Changelog Terality #5: Improved performance on small datasets

January 31, 2022
Terality team
Terality team

Highlight: Improved performance on small datasets

Terality currently performs network calls to our engine when running any pandas function. This is true even on small datasets (about one gigabyte or less), where the actual computation time is low compared to the overhead of delegating calls to the engine. In order to make Terality feel snappy even on small datasets, we investigated ways to reduce the engine overhead.

In the end, we were able to cut around 30% of the execution time when executing functions on small datasets.

This is the result of a series of internal optimizations in our parallelized engine, especially by using a more efficient way of communication between our engine and our internal storage system.  

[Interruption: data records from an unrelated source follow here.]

-- ==== Sys2Proof/Tests/Slice0.lean ====
section
/-! SUPPORT. Tests of the model on the vectors of 95_test_vectors.md and on words written out from 30_encoding.md, and a
witness for the hypotheses of each statement. Every expected value is the spec's, not the model's. -/

namespace Sys2Proof.Tests

open Sys2Proof Sys2Proof.Machine

/-! ### Helpers -/

/-- The next state of an answer. -/
def answer (r : Result) : Option State :=
  match r with
  | .next s => some s
  | .fault _ => none
  | .refused _ => none

/-- The state after the word is presented on the port and the host moves. -/
def issue (w : Word) (s : State) : Option State := answer (step (s.withFetchWord 32 w.toNat))

/-- STATUS after the word is issued from reset. -/
def statusAfter (w : Word) : Option Word := (issue w State.reset).map State.status

/-- One step with the turn next. -/
def turn (t : Turn) (s : State) : Option State := answer (step { s with turns := [t] })

/-- A state with the events pending. -/
def pending (es : List PinEvent) : State := { State.reset with q := es }

/-- An engine with two events pending and a word held on the port. -/
def busyHeld : State := { pending [.clk 0, .dio 0] with port := some 0x50000011 }

/-- The durations 1, 1 and 5 of the timeline of 95_test_vectors.md section 6, running, with the callback on and lamps
dark. -/
def running : State :=
  { State.reset with
    tlCfgRed := 1, tlCfgAmber := 1, tlCfgGreen := 5, tlR := 1, tlA := 1, tlG := 5, tlCbEn := 1, tlRun := 1 }

/-- The timeline at tick 1: in Red with one TICK left. -/
def redEnding : State := { running with tlPhase := .red, tlCnt := 1, lampR := 1 }
/-- The timeline at tick 5: in Green with one TICK left. -/
def greenEnding : State := { running with tlPhase := .green, tlCnt := 1, lampG := 1 }
/-- The timeline at tick 7: in blink slot 1. -/
def slotOne : State := { running with tlPhase := .greenBlink, tlBlink := 1, tlCnt := 1, lampG := 1 }
/-- The timeline at tick 11: in the last blink slot. -/
def slotFive : State := { running with tlPhase := .greenBlink, tlBlink := 5, tlCnt := 1, lampG := 1 }
/-- The timeline at tick 13: in Amber with one TICK left. -/
def amberEnding : State := { running with tlPhase := .amber, tlBlink := 5, tlCnt := 1, lampA := 1 }

/-- What a timeline row shows: phase, slot, count, lamps R A G and the phase-events of the step as code and duration. -/
structure Row where
  phase : Phase
  slot : Nat
  count : Nat
  lamps : List Nat
  events : List (Nat × Nat)
  deriving DecidableEq, Repr

/-- The row of a state. -/
def row (s : State) : Row :=
  { phase := s.tlPhase, slot := s.tlBlink.toNat, count := s.tlCnt.toNat,
    lamps := [s.lampR.toNat, s.lampA.toNat, s.lampG.toNat],
    events := s.phaseTrace.map fun e => (e.code.toNat, e.duration.toNat) }

/-! ### WellFormed smoke: each check refuses an ill-formed term -/

theorem test_wf_segLoad_idx : Instr.wellFormed (.segLoad 6 0x11) = false := by decide
theorem test_wf_segLoadChar_idx : Instr.wellFormed (.segLoadChar 7 0x61 0) = false := by decide
theorem test_wf_setSegments_addr : Instr.wellFormed (.setSegments 6 0) = false := by decide
theorem test_wf_setSegments_sum : Instr.wellFormed (.setSegments 1 6) = false := by decide
theorem test_wf_setSegments_sum_wide : Instr.wellFormed (.setSegments 5 15) = false := by decide
theorem test_wf_tlConfig_sel : Instr.wellFormed (.tlConfig 3 5) = false := by decide
theorem test_wf_legal : Instr.WellFormed (.setSegments 5 1) ∧ Instr.WellFormed (.segLoad 5 0) := by decide

/-! ### Decode: a word of every row written out from 30_encoding.md R91 -/

theorem test_decode_encode : decode 0b0001_0000000000000000000_1_00110001#32 = .ok (.encodeChar 0x31 1) := by decide
theorem test_decode_busStart : decode 0b0010_0000000000000000000000000000#32 = .ok .busStart := by decide
theorem test_decode_busStop : decode 0b0011_0000000000000000000000000000#32 = .ok .busStop := by decide
theorem test_decode_busWrite : decode 0b0100_00000000000000000000_10100101#32 = .ok (.busWrite 0xA5) := by decide
theorem test_decode_segLoad : decode 0b0101_000000000_101_00000000_10000001#32 = .ok (.segLoad 5 0x81) := by decide
theorem test_decode_segLoadChar :
    decode 0b0110_000000000_010_0000000_1_01000011#32 = .ok (.segLoadChar 2 0x43 1) := by decide
theorem test_decode_setSegments :
    decode 0b0111_00000000_0101_000000000000_0001#32 = .ok (.setSegments 5 1) := by decide
theorem test_decode_setBrightness : decode 0b1000_0000000000000000000000000_110#32 = .ok (.setBrightness 6) := by decide
theorem test_decode_tlConfig :
    decode 0b1001_0000000000_01_00000000_11111111#32 = .ok (.tlConfig 1 0xFF) := by decide
theorem test_decode_tlStart : decode 0b1010_0000000000000000000000000000#32 = .ok .tlStart := by decide
theorem test_decode_tlStop : decode 0b1011_0000000000000000000000000000#32 = .ok .tlStop := by decide
theorem test_decode_tlCbEnable : decode 0b1100_000000000000000000000000000_1#32 = .ok (.tlCbEnable 1) := by decide
theorem test_decode_reserved_op : decode 0xD0000000#32 = .error (.reservedOp 0xD) := by decide
theorem test_decode_reserved_bits : decode 0x50080011#32 = .error (.reservedBits 5) := by decide
theorem test_decodeTableWord : decodeTableWord 32 0x70020002 = some (.setSegments 2 2) := by decide

/-! ### ENCODE (95 section 2) -/

/-- E1 and E8. -/
theorem test_encode_ok :
    statusAfter 0x10000061 = some 0xE1DC0000#32 ∧ statusAfter 0x10000120 = some 0xE2000000#32 := by decide
/-- E13, E17 and E26. -/
theorem test_encode_errors :
    statusAfter 0x10000021 = some 0xE0000212#32 ∧ statusAfter 0x100000FF = some 0xE0000FF2#32 ∧
    statusAfter 0x10000261 = some 0xE0000008#32 := by decide
set_option maxRecDepth 8000 in
/-- E30: 65 supported codes. -/
theorem test_encode_supported :
    ((List.range 256).countP fun n => (charIndex (BitVec.ofNat 8 n)).isSome) = 65 := by decide

/-! ### Bus sequences and sessions (95 sections 3 to 5) -/

/-- B1: the four events of a start. -/
theorem test_busStart : (issue 0x20000000 State.reset).map (fun s => (s.q, s.busy))
    = some ([.dio 1, .clk 1, .dio 0, .clk 0], true) := by decide
/-- B2: the four events of a stop. -/
theorem test_busStop : (issue 0x30000000 State.reset).map (fun s => s.q)
    = some [.clk 0, .dio 0, .clk 1, .dio 1] := by decide
/-- B4: the 29 events of 0xA5. -/
theorem test_busWrite : (issue 0x400000A5 State.reset).map (fun s => s.q)
    = some [.clk 0, .dio 1, .clk 1, .clk 0, .dio 0, .clk 1, .clk 0, .dio 1, .clk 1, .clk 0, .dio 0, .clk 1,
        .clk 0, .dio 0, .clk 1, .clk 0, .dio 1, .clk 1, .clk 0, .dio 0, .clk 1, .clk 0, .dio 1, .clk 1,
        .clk 0, .dir .input, .clk 1, .clk 0, .dir .output] := by decide
/-- B7: a reserved bit appends no event. -/
theorem test_busWrite_reserved :
    (issue 0x40000140 State.reset).map (fun s => (s.q, s.errCode)) = some ([], .illegalCommand) := by decide
/-- X7 and the last entry. -/
theorem test_segLoad :
    statusAfter 0x50060011 = some 0xE0000006#32 ∧
    (issue 0x50050011 State.reset).map (fun s => s.segBuf.toList) = some [0, 0, 0, 0, 0, 0x11] := by decide
/-- X10, X12 and P4 step 1. -/
theorem test_segLoadChar :
    statusAfter 0x60070021 = some 0xE0000006#32 ∧ statusAfter 0x60050040 = some 0xE0005402#32 ∧
    (issue 0x60000048 State.reset).map (fun s => s.segBuf.toList) = some [0x76, 0, 0, 0, 0, 0] := by decide
/-- D2: 111 events, BUSY, the first frame's start. -/
theorem test_setSegments_empty :
    (issue 0x70000000 State.reset).map (fun s => (s.q.length, s.status, s.q.take 4))
      = some (111, 0xE0000001#32, [.dio 1, .clk 1, .dio 0, .clk 0]) := by decide
/-- D6, D7, D8 and D9. -/
theorem test_setSegments_ranges :
    statusAfter 0x70050002 = some 0xE0000006#32 ∧ statusAfter 0x70060000 = some 0xE0000006#32 ∧
    statusAfter 0x70000007 = some 0xE0000006#32 ∧ statusAfter 0x70010006 = some 0xE0000006#32 := by decide
/-- P1 step 1 and X14. -/
theorem test_setBrightness :
    statusAfter 0x80000002 = some 0x40000000#32 ∧ statusAfter 0x80000008 = some 0xE0000008#32 := by decide
/-- Q1: a serial command is held while BUSY, an ENCODE is not. -/
theorem test_held :
    (issue 0x50000011 (pending [.clk 0])).map (fun s => (s.port, s.segBuf[0])) = some (some 0x50000011#32, 0) ∧
    (issue 0x10000061 (pending [.clk 0])).map State.status = some 0xE1DC0001#32 := by decide
/-- Q2: a held illegal word writes ERR_CODE only at acceptance. -/
theorem test_held_illegal :
    (issue 0x50080011 (pending [.clk 0])).map (fun s => (s.errCode, s.port)) = some (.ok, some 0x50080011#32) ∧
    statusAfter 0x50080011 = some 0xE0000008#32 := by decide
/-- R34: STATUS read while a command is held, BUSY = 1 in it; the word stays on the port, the next to issue waits. -/
theorem test_read_while_held :
    (turn .host { busyHeld with hostProg := [.readStatus, .issue 0xB0000000] }).map
        (fun s => (s.hostReads, s.port, s.hostProg)) = some ([0xE0000001#32], some 0x50000011#32, [.issue 0xB0000000]) ∧
    (turn .host { busyHeld with hostProg := [.issue 0xB0000000] }).map
        (fun s => (s.port, s.hostProg)) = some (some 0x50000011#32, [.issue 0xB0000000]) := by decide
/-- R182: the check of the held load itself waits; the other thread's check does not. -/
theorem test_check_while_held :
    (turn .host { busyHeld with hostProg := [.abandonOnError 0 none] }).map (fun s => s.hostProg)
      = some [.abandonOnError 0 none] ∧
    (turn .task { busyHeld with hostTask := some { acts := [.abandonOnError 0 none], cancelled := false } }).map
        (fun s => (s.acts .task, s.port)) = some ([], some 0x50000011#32) := by decide
/-- B1, first of its events left: the last event of the start. -/
theorem test_busStep :
    (turn .serial (pending [.dio 0, .clk 0])).map (fun s => (s.q, s.dioOut, s.clkOut, s.wireTrace))
      = some ([.clk 0], 0, 1, [.performed (.dio 0)]) := by decide
/-- F1: the failed DIO write. -/
theorem test_busStep_failure :
    (turn .serial { pending [.dio 0, .clk 1] with pinFaults := [true] }).map
        (fun s => (s.q, s.errCode, s.wireTrace, s.faults, s.clkOut))
      = some ([], .pinFailure, [.failed (.dio 0)], [.bus (.dio 0)], 1) := by decide
/-- B6: the level view of a start from the idle bus. -/
theorem test_levelChanges :
    levelChanges { clk := 1, dio := 1, dir := .output } startSeq = [.dio 0, .clk 0] := by decide

/-! ### The traffic FSM (95 section 6) -/

/-- T4, and T2: a green of 4 seconds. -/
theorem test_tlStart :
    (issue 0xA0000000 State.reset).map (fun s => (s.status, s.tlCnt)) = some (0xE4008000#32, 20) ∧
    (issue 0xA0000000 { State.reset with tlCfgGreen := 4 }).map State.status = some 0xE0000004#32 := by decide
/-- T5: a red of zero seconds is passed through; T8: red and green both lit after a restart. -/
theorem test_tlStart_zero_and_restart :
    (issue 0xA0000000 { running with tlRun := 0, tlCfgRed := 0, tlCfgAmber := 0 }).map row
      = some ⟨.green, 0, 4, [0, 0, 1], [(0, 0), (1, 5)]⟩ ∧
    (issue 0xA0000000 { running with tlPhase := .green, tlCnt := 3, lampG := 1 }).map State.status
      = some 0xF4008000#32 := by decide
/-- T7: stop in blink slot 2, every lamp dark. -/
theorem test_tlStop :
    (issue 0xB0000000 { running with tlPhase := .greenBlink, tlBlink := 2, tlCnt := 1 }).map State.status
      = some 0xE0020000#32 := by decide
/-- T10, and X16. -/
theorem test_tlConfig :
    (issue 0x90000009 redEnding).map (fun s => (s.tlCfgRed, s.tlR, s.tlCnt)) = some (9, 1, 1) ∧
    statusAfter 0x90030005 = some 0xE0000006#32 := by decide
/-- X22. -/
theorem test_tlCbEnable :
    (issue 0xC0000001 State.reset).map (fun s => (s.tlCbEn, s.status)) = some (1, 0xE0000000#32) := by decide
/-- Ticks 2 and 6. -/
theorem test_tick_red_green :
    (turn .tick redEnding).map row = some ⟨.green, 0, 4, [0, 0, 1], [(1, 5)]⟩ ∧
    (turn .tick greenEnding).map row = some ⟨.greenBlink, 0, 1, [0, 0, 1], []⟩ := by decide
/-- Ticks 8, 12 and 14. -/
theorem test_tick_blink_amber :
    (turn .tick slotOne).map row = some ⟨.greenBlink, 2, 1, [0, 0, 0], []⟩ ∧
    (turn .tick slotFive).map row = some ⟨.amber, 5, 2, [0, 1, 0], [(3, 1)]⟩ ∧
    (turn .tick amberEnding).map row = some ⟨.red, 5, 2, [1, 0, 0], [(0, 1)]⟩ := by decide
/-- T6: the chain of zero durations at tick 10. -/
theorem test_tick_zero_chain :
    (turn .tick { slotFive with tlR := 0, tlA := 0 }).map row
      = some ⟨.green, 5, 4, [0, 0, 1], [(3, 0), (0, 0), (1, 5)]⟩ := by decide
/-- F2: the failed write of LAMP_G at tick 2. -/
theorem test_tick_failure :
    (turn .tick { redEnding with pinFaults := [false, true] }).map
        (fun s => (s.lampR, s.tlRun, s.errCode, s.phaseTrace, s.faults))
      = some (0, 0, .pinFailure, [], [.lamp .green 1]) := by decide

Expect even more improvements in the future!


  • Added support for several groupby methods: filter, head, tail, nth.
  • Added a progress bar on local file imports with an upload time estimation.

Improvement & fixes

  • `from_pandas` now correctly supports non-str index names.
  • Added support for `”xlswriter”` in `DataFrame.to_excel`.
  • Added support for the `columns` argument in `read_parquet`.
  • Fixed a bug in `Series.is_unique` and `Index.is_unique` when they contain NaN values.
  • Added support for the `indicator` argument in `merge`.
  • groupby.agg now supports user defined functions.
  • read_csv now supports the `delim_whitespace` parameter.
  • read_parquet now supports columns of booleans with NA.
  • Clearer errors when calling a pandas method with incorrect types.
  • You can now view your past invoices and update your payment information directly on
  • Fixed two potential sources of Internal Server Errors in rare situations.
  • Reduced verbose caching logs on trivial methods.
  • Fixed an issue when exporting to a file in the current working directory.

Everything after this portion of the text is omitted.